Mar. 6, 2004 Sen. Lorraine Berry's bill to create a territorial Homeland Security Office was met with no enthusiasm from the territory's leading emergency officials Friday. They said it was, at best, a duplication of effort.
Testifying before the Public Safety, Judiciary, Homeland Security and Justice Committee, Harold Baker, V.I. Territorial Emergency Management Agency (VITEMA) director; Cleave McBean, V.I. adjutant general and the governor's homeland security advisor; and Law Enforcement Planning Commission Director Eddy Charles told Berry the bill was unnecessary because the concerns it addresses are all covered by other agencies.
According to a story in the Saturday Avis newspaper, McBean said, "The bill itself is something of a duplication of what we're already doing. You would see that all these things that are outlined here, we have been doing."
Baker also objected to the bill. He said the territory would be running ahead of the states with its own Homeland Security Office. "There are only five states that have homeland security offices, apart from their emergency management agencies," he said.
The bill seeks to separate the powers of VITEMA, restricting it from active participation in any terrorist situation, except as designated by the Homeland Security Office.

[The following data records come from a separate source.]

-- ==== Sys2Proof/Machine/Run.lean ====
section
/-!
DEFINITION. Sys2Proof/Machine/Run.lean: the module cycles of a tick: in each cycle every gallery's running step issues its
reads, lands its words and moves its word sets through the stations (02 R29, R47, 03 R50 to R61), with the cabinet engine
(04 R83, R84), the bursts of HBM streams (14 R299), the key relay (03 R64, R65) and the faults that end steps (03 R61).
-/

set_option Elab.async false

namespace Sys2Proof.Machine

/-! ### What a step runs with -/

/-- The bytes of a tour-store bank, as many as its image says. -/
def storeArray (m : SMem Byte) : Array Byte :=
  m.foldl (fun a p => a.setIfInBounds p.1 p.2) (Array.replicate (leNat (smRead 0 0x10 4 m)) 0)

/-- The twiddle words of a bank, as far as any is listed: an entry's set may lie past TW_WORDS (05 R98, 16 R339). -/
def twiddleArray (n : Nat) (m : SMem Word) : Array Word :=
  m.foldl (fun a p => a.setIfInBounds p.1 p.2) (Array.replicate (m.foldl (fun k p => max k (p.1 + 1)) n) 0)

/-- The image that a gallery fetches: the one in its active bank. -/
def fetchedImage (s : State) (g : Nat) : Rd := bytesRd (storeArray (activeBank (galOf s g)).store) 0

/-- Some gallery's Invigilator is on (11 R240). -/
def watching (s : State) : Bool := s.sec.debug && s.gals.toList.any (fun x => x.inv.enable)

/-- What the step in progress on gallery `g` runs with. -/
def stepExe (s : State) (t : Tour) (g : Nat) (r : RunStep) : Exe :=
  let rd := fetchedImage s g
  let c := mkCtx s g rd (imgStep rd r.index)
  let tw := if c.st.xform.isSome || !c.native then twiddleArray (imgTwWords rd) (activeBank (galOf s g)).twiddle else #[]
  { c := c, tour := t, index := r.index, launch := r.launched, base := r.base, tw := fun j => (tw.getD j 0).toNat,
    secret := r.secret, watch := watching s, sign := r.sign }

/-- Nothing is under way. -/
def Pipe.empty : Pipe :=
  { fly := [], reads := [], dels := [], bufA := [], bufB := [], lands := [], wbacks := [], faults := [], accOld := [], nA := 0,
    nB := 0 }

/-! ### The cabinet engine (04 R83 to R85) -/

/-- Chunk `k` of a fill: its first word and its length; none past the end. -/
def fillChunk (wa len k : Nat) : Option (Nat × Nat) :=
  let first := min len (256 - wa % 256)
  if k = 0 then some (wa, first)
  else
    let off := first + 256 * (k - 1)
    if off < len then some (wa + off, min 256 (len - off)) else .none

/-- Chunk `k` of a copy: offset and length. -/
def copyChunk (len k : Nat) : Option (Nat × Nat) := if 128 * k < len then some (128 * k, min 128 (len - 128 * k)) else .none

/-- What the engine does in cycle `cyc`: a fill's chunk lands in it, a copy's chunk is read (R83, R84). -/
def engineCycle (e : Exe) (cyc : Nat) (m : Sim) : Sim :=
  match e.c.st.engine with
  | .none => m
  | some b =>
    if engFill b then
      if cyc < engStart b + 1 then m
      else
        let k := cyc - (engStart b + 1)
        match fillChunk (engDst b) (engLen b) k with
        | some (wa, n) =>
          let l : Land :=
            { cycle := cyc, dest := .cab e.c.g true, words := (List.range n).map (fun i => (wa + i, engValue b)), pads := [],
              k := k, last := (fillChunk (engDst b) (engLen b) (k + 1)).isNone, sig := .none }
          { m with lands := m.lands ++ [l] }
        | .none => m
    else if engCopy b then
      if cyc < engStart b then m
      else
        let k := cyc - engStart b
        match copyChunk (engLen b) k with
        | some (o, n) =>
          sendRead e (.copy (engDst b + o)) e.c.g 32 cyc k true
            ((List.range n).map (fun i => (i, engSrc b + o + i))) m
        | .none => m
    else m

It says that VITEMA will handle all "natural and man-made disasters and emergencies, excluding those that involve acts of terrorism or threats of terrorism and other similar violent acts."
Charles said, "Creating another office something separate would just create an additional agency for VITEMA to notify," according to the Avis report, which also says Berry seemed surprised by the position the governor's top security personnel took on the bill.
Charles said the office that the bill would create was unnecessary. According to the Avis report, Charles said an addendum to VITEMA'S comprehensive emergency response plan regarding an attack involving weapons of mass destruction is sufficient.
Though Gov. Charles W. Turnbull and Berry are both Democrats, they have crossed swords several times, most recently on Berry's proposal for a Tourism Authority, which she later changed to a Tourism Board. Turnbull had said publicly that he would support the authority but later voiced objections to the makeup of the governing board. (See "Senate approves Waste Management Authority".)
Under Berry's bill, the Homeland Security Office would have a director appointed by the governor. The director would appoint an assistant director, a Coordinator of Domestic Preparedness and other professional, technical and clerical personnel.
The office would be funded by the local and federal governments and included in the governor's budget. The director would apply for federal grants and assistance programs, the bill says.
The bill does not say what the Homeland Security Office would do when there is no imminent terrorist threat.
Berry said she must now reconsider the bill's future, according to the Avis report. The bill is co-sponsored by 11 of her colleagues. Sens. Louis Hill, Almando "Rocky" Liburd and Celestino A. White Sr. are not listed as sponsors.
Berry states in the bill, in part, "… the borders and the 175 miles of unprotected coastlines of the territory are dangerously exposed to infiltration by many facets of global and domestic terrorism. Another concern for homeland security consideration is the existence of 'ideal' targets: the Hovensa Oil Refinery and cruise ships. A major hit on these would cause the economic collapse of the Virgin Islands, and these are in our harbors, the very areas assessed to be the most vulnerable to attack!"
The committee held a bill proposed by Sen. Usie Richards, which would establish a uniform set of fees for commercial vehicle inspections. The bill has been hailed as "long overdue" by police officials in a St. Thomas Rules Committee meeting.
Testifying on Friday, Police Commissioner Elton Lewis and Barbara Jackson-McIntosh, administrator of the V.I. Office of Highway Safety, said the inspection bill would fill an important void in V.I. law, according to a report in the Avis.
The legislation would crack down on vehicles weighing more than 10,000 pounds and those designed to carry more than eight passengers, which would be required to hold commercial drivers licenses.
The bill contains a meticulous fee schedule, hailed by police but objected to by some truckers and taxi drivers. Keith O'Neale Jr. of O' Neale's Trucking and Trailer Transport said getting a commercial drivers license was a long process, under the best of circumstances, and would require him to send his drivers to the mainland.
Lewis, according to the report, said, "The Police Department, through the Highway Safety Administration, would be willing to put on the training." He also said he would consider "grandfathering" the current truckers with minimal training.
Taxi drivers turned up at the St. Croix meeting to voice complaints. On his Saturday morning WVWI radio show, Sen. Roosevelt David said no taxi drivers showed up at the St. Thomas hearing. David, not a member of Berry's committee, said he would vote against the measure (when it reaches the Senate floor). He indicated he did not think it was fair to the taxi drivers.
Berry did not say when the bill would next be heard in her committee.